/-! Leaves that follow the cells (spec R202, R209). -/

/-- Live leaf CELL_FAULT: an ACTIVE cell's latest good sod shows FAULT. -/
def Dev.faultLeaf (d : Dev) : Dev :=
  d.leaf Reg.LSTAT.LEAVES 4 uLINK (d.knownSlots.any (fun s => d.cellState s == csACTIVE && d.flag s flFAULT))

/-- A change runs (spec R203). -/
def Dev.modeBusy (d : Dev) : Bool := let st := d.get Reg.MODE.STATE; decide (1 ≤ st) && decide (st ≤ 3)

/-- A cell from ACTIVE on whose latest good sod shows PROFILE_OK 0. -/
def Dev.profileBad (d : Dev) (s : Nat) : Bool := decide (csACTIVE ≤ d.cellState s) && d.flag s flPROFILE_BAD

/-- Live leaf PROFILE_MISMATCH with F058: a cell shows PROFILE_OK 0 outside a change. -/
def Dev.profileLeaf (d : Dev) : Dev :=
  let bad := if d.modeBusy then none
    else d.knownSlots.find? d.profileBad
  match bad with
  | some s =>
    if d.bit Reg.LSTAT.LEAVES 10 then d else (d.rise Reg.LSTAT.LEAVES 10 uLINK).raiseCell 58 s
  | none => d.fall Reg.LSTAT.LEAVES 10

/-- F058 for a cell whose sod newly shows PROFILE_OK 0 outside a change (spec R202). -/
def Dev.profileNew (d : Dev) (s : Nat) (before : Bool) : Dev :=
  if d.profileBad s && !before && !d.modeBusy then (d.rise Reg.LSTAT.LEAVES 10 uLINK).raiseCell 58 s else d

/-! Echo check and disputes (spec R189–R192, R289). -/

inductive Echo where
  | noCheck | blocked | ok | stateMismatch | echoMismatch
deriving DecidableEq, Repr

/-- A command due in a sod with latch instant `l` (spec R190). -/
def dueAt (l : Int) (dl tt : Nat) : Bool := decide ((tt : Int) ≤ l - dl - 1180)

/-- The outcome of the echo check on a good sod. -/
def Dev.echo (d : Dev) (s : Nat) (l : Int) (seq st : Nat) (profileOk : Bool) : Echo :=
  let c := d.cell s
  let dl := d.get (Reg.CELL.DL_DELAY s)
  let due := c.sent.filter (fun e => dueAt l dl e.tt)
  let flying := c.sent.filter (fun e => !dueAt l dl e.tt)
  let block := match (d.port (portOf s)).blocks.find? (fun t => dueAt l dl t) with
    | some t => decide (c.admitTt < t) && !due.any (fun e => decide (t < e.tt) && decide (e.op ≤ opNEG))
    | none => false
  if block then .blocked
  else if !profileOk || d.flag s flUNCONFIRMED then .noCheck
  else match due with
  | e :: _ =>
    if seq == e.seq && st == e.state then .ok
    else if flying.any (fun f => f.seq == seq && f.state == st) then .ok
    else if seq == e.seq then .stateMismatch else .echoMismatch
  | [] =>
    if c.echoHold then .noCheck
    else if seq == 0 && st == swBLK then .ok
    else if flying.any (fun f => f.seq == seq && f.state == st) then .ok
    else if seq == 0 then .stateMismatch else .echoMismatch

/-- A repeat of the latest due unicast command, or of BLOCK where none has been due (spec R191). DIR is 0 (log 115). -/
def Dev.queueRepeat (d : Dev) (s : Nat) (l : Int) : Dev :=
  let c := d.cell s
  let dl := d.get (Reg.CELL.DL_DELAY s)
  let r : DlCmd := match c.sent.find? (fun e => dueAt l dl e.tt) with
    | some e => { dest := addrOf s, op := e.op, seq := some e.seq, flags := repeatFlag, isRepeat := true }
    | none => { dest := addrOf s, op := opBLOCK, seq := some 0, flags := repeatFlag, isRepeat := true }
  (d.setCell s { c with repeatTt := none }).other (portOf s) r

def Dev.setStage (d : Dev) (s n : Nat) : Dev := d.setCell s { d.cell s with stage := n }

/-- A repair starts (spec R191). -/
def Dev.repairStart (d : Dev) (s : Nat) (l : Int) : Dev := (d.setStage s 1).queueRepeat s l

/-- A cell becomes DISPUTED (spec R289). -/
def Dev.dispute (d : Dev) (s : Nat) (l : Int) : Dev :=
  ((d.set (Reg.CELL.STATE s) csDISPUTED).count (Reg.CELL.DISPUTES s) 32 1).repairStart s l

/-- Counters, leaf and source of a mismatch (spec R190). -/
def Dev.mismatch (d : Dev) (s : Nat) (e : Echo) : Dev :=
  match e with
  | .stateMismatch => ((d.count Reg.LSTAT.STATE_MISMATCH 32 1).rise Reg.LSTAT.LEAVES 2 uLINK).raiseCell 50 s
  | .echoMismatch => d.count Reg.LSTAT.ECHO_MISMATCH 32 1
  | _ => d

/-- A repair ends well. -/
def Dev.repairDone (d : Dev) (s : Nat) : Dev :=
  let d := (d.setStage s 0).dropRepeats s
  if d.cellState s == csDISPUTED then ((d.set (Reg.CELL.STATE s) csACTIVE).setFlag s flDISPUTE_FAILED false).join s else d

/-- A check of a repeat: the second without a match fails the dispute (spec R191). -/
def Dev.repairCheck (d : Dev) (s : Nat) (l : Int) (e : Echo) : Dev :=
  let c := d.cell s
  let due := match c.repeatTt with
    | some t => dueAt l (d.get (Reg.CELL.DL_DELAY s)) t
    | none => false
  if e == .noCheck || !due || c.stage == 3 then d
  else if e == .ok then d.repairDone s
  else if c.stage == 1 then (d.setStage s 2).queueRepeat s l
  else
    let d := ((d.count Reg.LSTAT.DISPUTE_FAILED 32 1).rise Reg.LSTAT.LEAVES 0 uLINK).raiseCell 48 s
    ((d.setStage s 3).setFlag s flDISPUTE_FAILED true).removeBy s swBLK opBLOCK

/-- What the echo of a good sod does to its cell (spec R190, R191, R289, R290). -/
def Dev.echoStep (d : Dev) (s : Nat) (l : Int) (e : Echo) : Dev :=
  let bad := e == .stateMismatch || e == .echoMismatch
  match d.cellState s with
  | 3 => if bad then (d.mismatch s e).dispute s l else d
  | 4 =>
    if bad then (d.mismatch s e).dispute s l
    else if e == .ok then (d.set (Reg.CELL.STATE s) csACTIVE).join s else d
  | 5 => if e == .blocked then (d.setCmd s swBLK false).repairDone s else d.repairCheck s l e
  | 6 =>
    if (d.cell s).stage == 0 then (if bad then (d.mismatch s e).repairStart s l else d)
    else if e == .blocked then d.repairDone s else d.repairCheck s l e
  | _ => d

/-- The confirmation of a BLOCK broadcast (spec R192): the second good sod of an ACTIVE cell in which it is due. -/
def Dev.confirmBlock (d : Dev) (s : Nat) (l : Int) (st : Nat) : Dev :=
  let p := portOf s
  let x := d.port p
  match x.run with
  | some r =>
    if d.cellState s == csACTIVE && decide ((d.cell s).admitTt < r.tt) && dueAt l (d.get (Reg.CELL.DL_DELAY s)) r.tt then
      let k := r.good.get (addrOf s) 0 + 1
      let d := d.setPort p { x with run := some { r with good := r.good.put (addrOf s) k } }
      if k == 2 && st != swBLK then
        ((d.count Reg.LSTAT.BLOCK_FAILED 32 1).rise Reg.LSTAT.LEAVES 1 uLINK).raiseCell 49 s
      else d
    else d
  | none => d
--
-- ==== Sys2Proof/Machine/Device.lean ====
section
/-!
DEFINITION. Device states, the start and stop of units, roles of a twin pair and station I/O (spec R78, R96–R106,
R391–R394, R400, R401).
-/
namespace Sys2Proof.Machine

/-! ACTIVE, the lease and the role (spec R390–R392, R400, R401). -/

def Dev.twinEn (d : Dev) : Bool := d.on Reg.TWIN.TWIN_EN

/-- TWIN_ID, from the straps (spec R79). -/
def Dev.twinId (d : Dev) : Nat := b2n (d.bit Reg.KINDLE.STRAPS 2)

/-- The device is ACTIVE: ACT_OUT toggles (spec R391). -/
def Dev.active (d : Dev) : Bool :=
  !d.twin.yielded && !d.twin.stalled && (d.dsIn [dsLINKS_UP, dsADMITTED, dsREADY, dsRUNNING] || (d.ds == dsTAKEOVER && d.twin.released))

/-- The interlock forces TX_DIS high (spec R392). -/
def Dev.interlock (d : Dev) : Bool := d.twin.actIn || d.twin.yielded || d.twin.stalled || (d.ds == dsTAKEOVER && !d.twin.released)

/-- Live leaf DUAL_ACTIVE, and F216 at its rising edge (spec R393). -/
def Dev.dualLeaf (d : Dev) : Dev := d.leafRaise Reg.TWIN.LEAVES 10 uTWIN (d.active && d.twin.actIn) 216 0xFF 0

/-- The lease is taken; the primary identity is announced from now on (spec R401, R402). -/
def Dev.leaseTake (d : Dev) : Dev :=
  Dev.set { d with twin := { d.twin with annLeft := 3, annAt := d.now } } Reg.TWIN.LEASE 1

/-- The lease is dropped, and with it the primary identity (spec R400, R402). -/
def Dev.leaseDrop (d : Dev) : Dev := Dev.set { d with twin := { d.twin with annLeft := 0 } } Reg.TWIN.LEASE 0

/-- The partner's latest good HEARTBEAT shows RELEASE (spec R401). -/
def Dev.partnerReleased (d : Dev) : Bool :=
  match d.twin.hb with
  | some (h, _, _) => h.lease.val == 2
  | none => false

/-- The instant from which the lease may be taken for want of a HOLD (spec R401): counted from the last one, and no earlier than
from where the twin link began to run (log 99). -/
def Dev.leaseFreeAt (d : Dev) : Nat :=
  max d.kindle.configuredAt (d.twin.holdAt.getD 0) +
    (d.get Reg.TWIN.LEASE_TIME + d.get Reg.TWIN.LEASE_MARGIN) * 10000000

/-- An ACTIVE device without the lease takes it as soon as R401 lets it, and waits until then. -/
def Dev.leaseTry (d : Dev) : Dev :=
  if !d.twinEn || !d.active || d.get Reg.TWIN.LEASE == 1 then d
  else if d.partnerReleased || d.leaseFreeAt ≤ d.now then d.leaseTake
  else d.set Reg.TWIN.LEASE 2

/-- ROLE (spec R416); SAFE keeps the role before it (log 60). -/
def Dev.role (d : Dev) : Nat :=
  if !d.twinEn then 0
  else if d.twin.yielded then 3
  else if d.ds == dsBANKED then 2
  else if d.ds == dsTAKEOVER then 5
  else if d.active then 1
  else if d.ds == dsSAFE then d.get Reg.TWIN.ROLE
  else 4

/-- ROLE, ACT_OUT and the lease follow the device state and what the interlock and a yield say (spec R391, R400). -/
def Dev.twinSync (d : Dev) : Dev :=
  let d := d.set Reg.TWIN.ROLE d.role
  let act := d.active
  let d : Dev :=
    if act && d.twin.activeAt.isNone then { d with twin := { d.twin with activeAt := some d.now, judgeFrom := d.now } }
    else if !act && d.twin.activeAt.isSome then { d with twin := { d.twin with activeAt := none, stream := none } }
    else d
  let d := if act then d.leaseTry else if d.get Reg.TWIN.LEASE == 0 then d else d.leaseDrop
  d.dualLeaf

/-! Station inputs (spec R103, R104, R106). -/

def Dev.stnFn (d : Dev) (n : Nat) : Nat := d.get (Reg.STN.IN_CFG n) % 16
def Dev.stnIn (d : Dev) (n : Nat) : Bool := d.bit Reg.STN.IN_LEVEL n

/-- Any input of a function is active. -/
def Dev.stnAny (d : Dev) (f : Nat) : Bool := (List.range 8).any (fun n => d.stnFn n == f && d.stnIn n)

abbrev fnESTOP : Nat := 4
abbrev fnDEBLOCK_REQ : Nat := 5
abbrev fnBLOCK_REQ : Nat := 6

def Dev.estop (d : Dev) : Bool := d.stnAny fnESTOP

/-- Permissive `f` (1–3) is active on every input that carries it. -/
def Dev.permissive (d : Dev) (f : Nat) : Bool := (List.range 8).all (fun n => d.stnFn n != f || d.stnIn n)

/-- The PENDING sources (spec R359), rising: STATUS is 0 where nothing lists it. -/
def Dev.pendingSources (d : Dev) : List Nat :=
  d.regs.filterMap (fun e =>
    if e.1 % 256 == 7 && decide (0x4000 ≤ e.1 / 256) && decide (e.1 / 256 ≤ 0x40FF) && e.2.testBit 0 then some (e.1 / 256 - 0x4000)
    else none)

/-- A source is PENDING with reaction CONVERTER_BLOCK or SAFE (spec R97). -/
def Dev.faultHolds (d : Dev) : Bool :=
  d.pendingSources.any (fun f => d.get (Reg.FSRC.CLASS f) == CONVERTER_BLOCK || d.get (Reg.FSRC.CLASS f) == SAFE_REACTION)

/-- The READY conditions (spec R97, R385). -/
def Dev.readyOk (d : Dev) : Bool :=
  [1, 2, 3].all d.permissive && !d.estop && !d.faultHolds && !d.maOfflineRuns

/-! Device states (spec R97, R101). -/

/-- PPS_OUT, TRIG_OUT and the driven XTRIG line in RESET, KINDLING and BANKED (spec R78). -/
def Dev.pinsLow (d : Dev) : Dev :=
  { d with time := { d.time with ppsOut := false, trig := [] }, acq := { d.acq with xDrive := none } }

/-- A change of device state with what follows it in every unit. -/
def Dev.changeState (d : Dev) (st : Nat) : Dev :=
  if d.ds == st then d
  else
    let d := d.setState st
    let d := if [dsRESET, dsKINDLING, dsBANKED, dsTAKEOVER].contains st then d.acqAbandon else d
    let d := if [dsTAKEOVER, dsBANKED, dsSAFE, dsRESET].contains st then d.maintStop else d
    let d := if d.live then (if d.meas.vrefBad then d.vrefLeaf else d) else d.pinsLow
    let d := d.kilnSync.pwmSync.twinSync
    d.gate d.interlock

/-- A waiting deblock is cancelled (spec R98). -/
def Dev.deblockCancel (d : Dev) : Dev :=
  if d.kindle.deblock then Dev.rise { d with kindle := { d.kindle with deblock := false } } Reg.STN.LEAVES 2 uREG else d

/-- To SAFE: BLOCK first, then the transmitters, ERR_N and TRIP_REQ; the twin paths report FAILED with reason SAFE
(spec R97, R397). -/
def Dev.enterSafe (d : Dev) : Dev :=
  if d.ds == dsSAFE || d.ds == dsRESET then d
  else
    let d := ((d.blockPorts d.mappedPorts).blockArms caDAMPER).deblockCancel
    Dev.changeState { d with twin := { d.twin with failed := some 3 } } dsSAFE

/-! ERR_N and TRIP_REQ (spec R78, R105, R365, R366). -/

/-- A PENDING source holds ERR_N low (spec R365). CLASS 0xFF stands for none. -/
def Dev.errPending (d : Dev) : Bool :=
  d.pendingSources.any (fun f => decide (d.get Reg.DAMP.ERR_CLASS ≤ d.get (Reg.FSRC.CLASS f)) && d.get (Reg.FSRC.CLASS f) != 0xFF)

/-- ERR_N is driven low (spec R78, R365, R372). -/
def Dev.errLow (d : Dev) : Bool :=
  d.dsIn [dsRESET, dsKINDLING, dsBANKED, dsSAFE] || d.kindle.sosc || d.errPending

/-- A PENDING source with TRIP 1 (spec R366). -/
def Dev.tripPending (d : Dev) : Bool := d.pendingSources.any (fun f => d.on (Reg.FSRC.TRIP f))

_Exercise instructions_
Start with the line above that contains "else if e == .ok then d.repairDone s" and stop after the line that contains "((d.count Reg.LSTAT.BLOCK_FAILED 32". Output those lines exactly, and only those.

_Answer to the exercise_
  else if e == .ok then d.repairDone s
  else if c.stage == 1 then (d.setStage s 2).queueRepeat s l
  else
    let d := ((d.count Reg.LSTAT.DISPUTE_FAILED 32 1).rise Reg.LSTAT.LEAVES 0 uLINK).raiseCell 48 s
    ((d.setStage s 3).setFlag s flDISPUTE_FAILED true).removeBy s swBLK opBLOCK

/-- What the echo of a good sod does to its cell (spec R190, R191, R289, R290). -/
def Dev.echoStep (d : Dev) (s : Nat) (l : Int) (e : Echo) : Dev :=
  let bad := e == .stateMismatch || e == .echoMismatch
  match d.cellState s with
  | 3 => if bad then (d.mismatch s e).dispute s l else d
  | 4 =>
    if bad then (d.mismatch s e).dispute s l
    else if e == .ok then (d.set (Reg.CELL.STATE s) csACTIVE).join s else d
  | 5 => if e == .blocked then (d.setCmd s swBLK false).repairDone s else d.repairCheck s l e
  | 6 =>
    if (d.cell s).stage == 0 then (if bad then (d.mismatch s e).repairStart s l else d)
    else if e == .blocked then d.repairDone s else d.repairCheck s l e
  | _ => d

/-- The confirmation of a BLOCK broadcast (spec R192): the second good sod of an ACTIVE cell in which it is due. -/
def Dev.confirmBlock (d : Dev) (s : Nat) (l : Int) (st : Nat) : Dev :=
  let p := portOf s
  let x := d.port p
  match x.run with
  | some r =>
    if d.cellState s == csACTIVE && decide ((d.cell s).admitTt < r.tt) && dueAt l (d.get (Reg.CELL.DL_DELAY s)) r.tt then
      let k := r.good.get (addrOf s) 0 + 1
      let d := d.setPort p { x with run := some { r with good := r.good.put (addrOf s) k } }
      if k == 2 && st != swBLK then
        ((d.count Reg.LSTAT.BLOCK_FAILED 32 1).rise Reg.LSTAT.LEAVES 1 uLINK).raiseCell 49 s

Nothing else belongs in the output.